ジェームズ・アンドリュー・ルイス氏(米国)
戦略国際問題研究所(CSIS) シニアフェロー兼戦略技術プログラム局長

【スケーラビリティ】
ハッカーの狙いは、悪戯の域を超える大きなインパクトを残すことです。そのためには、何百、何千というデバイスを同時にハッキングしたり、多くのデバイスを管理している「コマンド」デバイスを探し出して攻撃する必要があります。したがって、こうした主要デバイスについては、他のデバイス以上の、より高度な検査や注意を払う必要があります。

【機能の影響度】
人々の生活や安全に対するIoTの影響度を把握する必要があります。冷蔵庫やエアコンの電源が切れたところで、せいぜい「イライラする」程度ですが、乗り物のエンジンが止まってしまえば命に関わります。影響度の高いデバイスについては、より高度な検査やセキュリティが必要です。

【データの価値】
IoTの個人情報管理は、それぞれのデータの価値に見合ったものにすべきでしょう。デバイスは大量のデータを生み出しますが、その多くは総合的に見てほとんど価値のないものや、プライバシー上、大きなリスクがあると“思われている”だけ。個人情報が含まれるというだけで、IoTのデータが価値あるものになったり、機密上重要なものになるとは限りません。大部分のIoTデータそのものには厳格なプライバシー保護は必要ありません。

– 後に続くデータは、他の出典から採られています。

-- ==== Sys2Proof/Tests/Slice0.lean ====
section
/-!
SUPPORT. Tests: for each clause of a statement with hypotheses a state and operands that meet them (`meets_<statement>_<clause>`),
ill-formed commands that WellFormed refuses, and values of the spec's own tables and examples.
-/

open Sys2Proof Sys2Proof.Machine

namespace Sys2Proof.Tests

set_option Elab.async false

/-- The descriptor of a vector of n elements at `base`. -/
def vecDesc (base fmt n bytes : Nat) : List Byte :=
  leBytes 8 base ++ leBytes 1 (fmt + 16) ++ [0, 0] ++ leBytes 5 bytes ++ leBytes 4 n ++ zeros 44

/-- The descriptor of a matrix of n × m elements at `base`, its rows `stride` bytes apart. -/
def matDesc (base fmt n m stride bytes : Nat) : List Byte :=
  leBytes 8 base ++ leBytes 1 (fmt + 32) ++ [0, 0] ++ leBytes 5 bytes ++ leBytes 4 n ++ leBytes 4 m ++ zeros 12 ++ leBytes 4 stride ++ zeros 24

/-- A device with ID 0 and one job, 7, in slot 0, whose windows are the first MiB of GDDR7 and of Stack SRAM; the command at the head
of its queue of engine e has its argument block at 0x1000. -/
def engineState (e op : Nat) (params : List Byte) (slots : List (Nat × List Byte) := []) (data : List (Nat × List Byte) := [])
    (imm : BitVec 64 := 0) (arg : Nat := 0x1000) (st : Sparse Word := []) : State :=
  { queues := [(8 * e, [{ engine := e, opcode := op, arg, imm }])]
    mem := Memory.writeAll {} ((arg, params) :: (slots.map fun x => (arg + 64 * (x.1 + 1), x.2)) ++ data)
    fab := { fabId := 0 }
    bld := { cur := { jobs := [{ jobId := 7 }], windows := [{ kind := 1, job := 7, base := 0, len := 0x100000 },
      { kind := 1, job := 7, base := ssramBase, len := 0x100000 }], st } } }

/-- The state and the command once a command of engine e has started. -/
def begunState (s : State) (e op : Nat) : State := ((s.begins e op).getD (s, {})).1

def begunCmd (s : State) (e op : Nat) : Cmd := ((s.begins e op).getD (s, {})).2

/-- A plan of two members, devices 0 and 1, over port index 0, in slot position 0 of job slot 0; its window is window 2. -/
def planBlend : Blend :=
  { jobs := [{ jobId := 7 }], ttab := [0]
    plans := [(0, { tag := 1, dM1 := 1, hmax := 1, members := [0, 1], phases := [{ lanes := 1, routes := [0xC0] }] })]
    windows := [{ kind := 1, job := 7, base := 0, len := 0x100000 }, { kind := 1, job := 7, base := ssramBase, len := 0x100000 },
      { kind := 3, mode := 1, job := 7, base := 0x100000, len := 0x100000 }, { kind := 3, mode := 1, job := 7, base := 0x200000, len := 0x100000 }]
    st := [(0x110300, 0x7), (0x160100, 0x2)] }

/-- A device that runs that plan, with a command waiting. -/
def planState (e op : Nat) (params : List Byte) (slots : List (Nat × List Byte)) (data : List (Nat × List Byte) := []) : State :=
  { engineState e op params slots data with
    bld := { cur := planBlend, hop0 := [{ phys := 0, en := true }] }, ht := { state := .locked }, ports := [(0, { state := 3 })] }

theorem meets_RestartNeedsAction_1 : ∃ (s : State), s.pwr.latched = true :=
  ⟨{ pwr := { latched := true } }, by decide⟩

theorem meets_RestartNeedsAction_2 : ∃ (s : State), s.pwr.present = true ∧ s.pwr.pwrEn = false ∧ s.pwr.latched = true ∧ s.pwr.running = false :=
  ⟨{ pwr := { present := true, latched := true } }, by decide⟩

theorem meets_RestartNeedsAction_3 : ∃ (s : State) (v : Nat), s.pwr.present = false ∧ s.pwr.latched = true ∧ 40000 ≤ v :=
  ⟨{ pwr := { latched := true } }, 40000, by decide⟩

theorem meets_RestartNeedsAction_4 : ∃ (s : State) (v : Nat) (ns : Nat), s.pwr.running = true ∧ v < 56000 ∧ 50000 ≤ ns :=
  ⟨{ pwr := { running := true } }, 55999, 50000, by decide⟩

theorem meets_InputAndRails_1 : ∃ (s : State) (v : Nat) (i : Nat) (ns : Nat), s.pwr.running = true ∧ ((v < 56000 ∧ 50000 ≤ ns) ∨ (56000 ≤ v ∧ v < 58000 ∧ 10000000 < ns) ∨ (69000 < v ∧ 100000 ≤ ns) ∨ (50000 < i ∧ 20000 ≤ ns) ∨ (s.pwr.pwrEn = false ∧ 10000 ≤ ns)) :=
  ⟨{ pwr := { running := true } }, 58000, 0, 10000, by decide⟩

theorem meets_InputAndRails_2 : ∃ (s : State) (v : Nat) (i : Nat), 58000 ≤ v ∧ v ≤ 69000 ∧ i ≤ 50000 ∧ s.pwr.pwrEn = true ∧ s.pwr.internalEnable = true :=
  ⟨{ pwr := { pwrEn := true } }, 69000, 50000, by decide⟩

theorem meets_InputAndRails_3 : ∃ (s : State) (v : Nat), s.pwr.present = true ∧ s.pwr.running = true ∧ v < 40000 :=
  ⟨{ pwr := { present := true, running := true } }, 39999, by decide⟩

theorem meets_InputAndRails_4 : ∃ (s : State) (row : Nat) (ns : Nat), s.pwr.running = true ∧ 3 ≤ s.boot.step ∧ ((row = 2 ∧ ns ≤ 10000000) ∨ row = 5) :=
  ⟨{ pwr := { running := true }, boot := { step := 3 } }, 2, 10000000, by decide⟩

theorem meets_InputAndRails_5 : ∃ (s : State) (v : Nat) (held : Nat), s.pwr.present = true ∧ s.pwr.pwrEn = true ∧ s.pwr.running = false ∧ s.pwr.latched = false ∧ 58000 ≤ v ∧ 10000 ≤ held :=
  ⟨{ pwr := { present := true, pwrEn := true } }, 58000, 10000, by decide⟩

theorem meets_InputAndRails_6 : ∃ (v : Nat), v < 58000 :=
  ⟨57999, by decide⟩

theorem meets_InputAndRails_7 : ∃ (s : State) (rail : Nat), s.pwr.running = true ∧ s.boot.step = 2 ∧ s.pwr.pwrOk = false ∧ 1 ≤ rail ∧ rail ≤ 6 :=
  ⟨{ pwr := { running := true }, boot := { step := 2 } }, 6, by decide⟩

theorem meets_InputAndRails_8 : ∃ (s : State), s.pwr.running = true ∧ s.boot.step = 2 ∧ s.boot.hold = false :=
  ⟨{ pwr := { running := true }, boot := { step := 2 } }, by decide⟩

theorem meets_RootSourceAndHoldover_1 : ∃ (s : State) (ns : Nat) (ppm : Nat), s.pwr.running = true ∧ s.clk.holdover = false ∧ (200 ≤ ns ∨ (s.clk.source ≠ .oscillator ∧ 50 < ppm)) :=
  ⟨{ pwr := { running := true }, clk := { source := .hallRef } }, 200, 0, by decide⟩

theorem meets_RootSourceAndHoldover_2 : ∃ (ns : Nat) (ppm : Nat), ns < 200 ∧ ppm ≤ 50 :=
  ⟨199, 50, by decide⟩

theorem meets_RootSourceAndHoldover_3 : ∃ (s : State) (us : Nat), s.pwr.running = true ∧ s.clk.holdover = true ∧ 10000 ≤ us :=
  ⟨{ pwr := { running := true }, clk := { holdover := true } }, 10000, by decide⟩

theorem meets_RootSourceAndHoldover_4 : ∃ (us : Nat), us < 10000 :=
  ⟨9999, by decide⟩

/-- A firmware image with an empty body that passes every check of R54. -/
def goodImage : List Byte :=
  ascii "AZB7FWIM" ++ leBytes 4 1 ++ leBytes 4 0 ++ leBytes 8 0 ++ zeros 40 ++ digest512 [] ++ zeros 128

/-- Three copies of a repair map that agree; two whose sequence numbers are one apart; one alone. -/
theorem meets_RepairMapVote_1 : mapCopy (mapBytes 7 []) = some (7, []) := by decide +kernel

theorem meets_RepairMapVote_2 : [mapCopy (mapBytes 8 []), mapCopy [], mapCopy (mapBytes 7 [])] = [some (8, []), none, some (7, [])] := by
  decide +kernel

theorem meets_RepairMapVote_3 : ∃ s : State, s.boot.step = 4 ∧ s.pwr.pwrOk = true ∧ s.boot.hold = false ∧ s.boot.rebuilding = false :=
  ⟨{ pwr := { pwrOk := true }, boot := { step := 4 } }, by decide⟩

theorem meets_WardenStartAndMailbox_1 : ∃ (s : State), s.pwr.pwrOk = true ∧ s.boot.step = 3 ∧ s.boot.hold = false :=
  ⟨{ pwr := { pwrOk := true }, boot := { step := 3 } }, by decide⟩

theorem meets_WardenStartAndMailbox_2 : ∃ (s : State), s.pwr.pwrOk = true ∧ s.boot.step = 3 ∧ s.boot.hold = false :=
  ⟨{ pwr := { pwrOk := true }, boot := { step := 3 } }, by decide⟩

theorem meets_WardenStartAndMailbox_3 : ∃ (s : State), s.boot.hold = true ∧ s.boot.cause = 0x03 :=
  ⟨{ boot := { hold := true, cause := 3 } }, by decide⟩

theorem meets_WardenStartAndMailbox_4 : ∃ (s : State), s.boot.cause ≠ 0x03 :=
  ⟨{}, by decide⟩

IoTでは、1つの規格にすべてのデータが当てはまるわけではないので、全デバイスに適用可能な、特定のプライバシールールやサイバーセキュリティ基準を定義しようと考えることは無意味です。今後、IoTがどのようなイノベーションを生み、どのように活用されるかは分かりません。それだけに、実験や思いがけない発見のための余地も残しておく必要があります。新たな技術は社会をより豊かにします。そして、技術的な変化こそが(米国の)唯一の成長源なのです。

IoTに対する適切な政策はイノベーションを後押ししますが、過度な締め付けは妨げとなります。事実に基づかない想定や仮説に依拠して政策を策定しまえば、なおさらです。IoTのデバイスのセキュリティやプライバシーに関しては万全を期して、市場原理と法廷の裁量に委ねるという選択肢もあります。
テクノロジーには必ずリスクが伴います。しかし、不安だからといってIoTを規制してしまえば、そこにあるチャンスをみすみす犠牲にすることになるでしょう。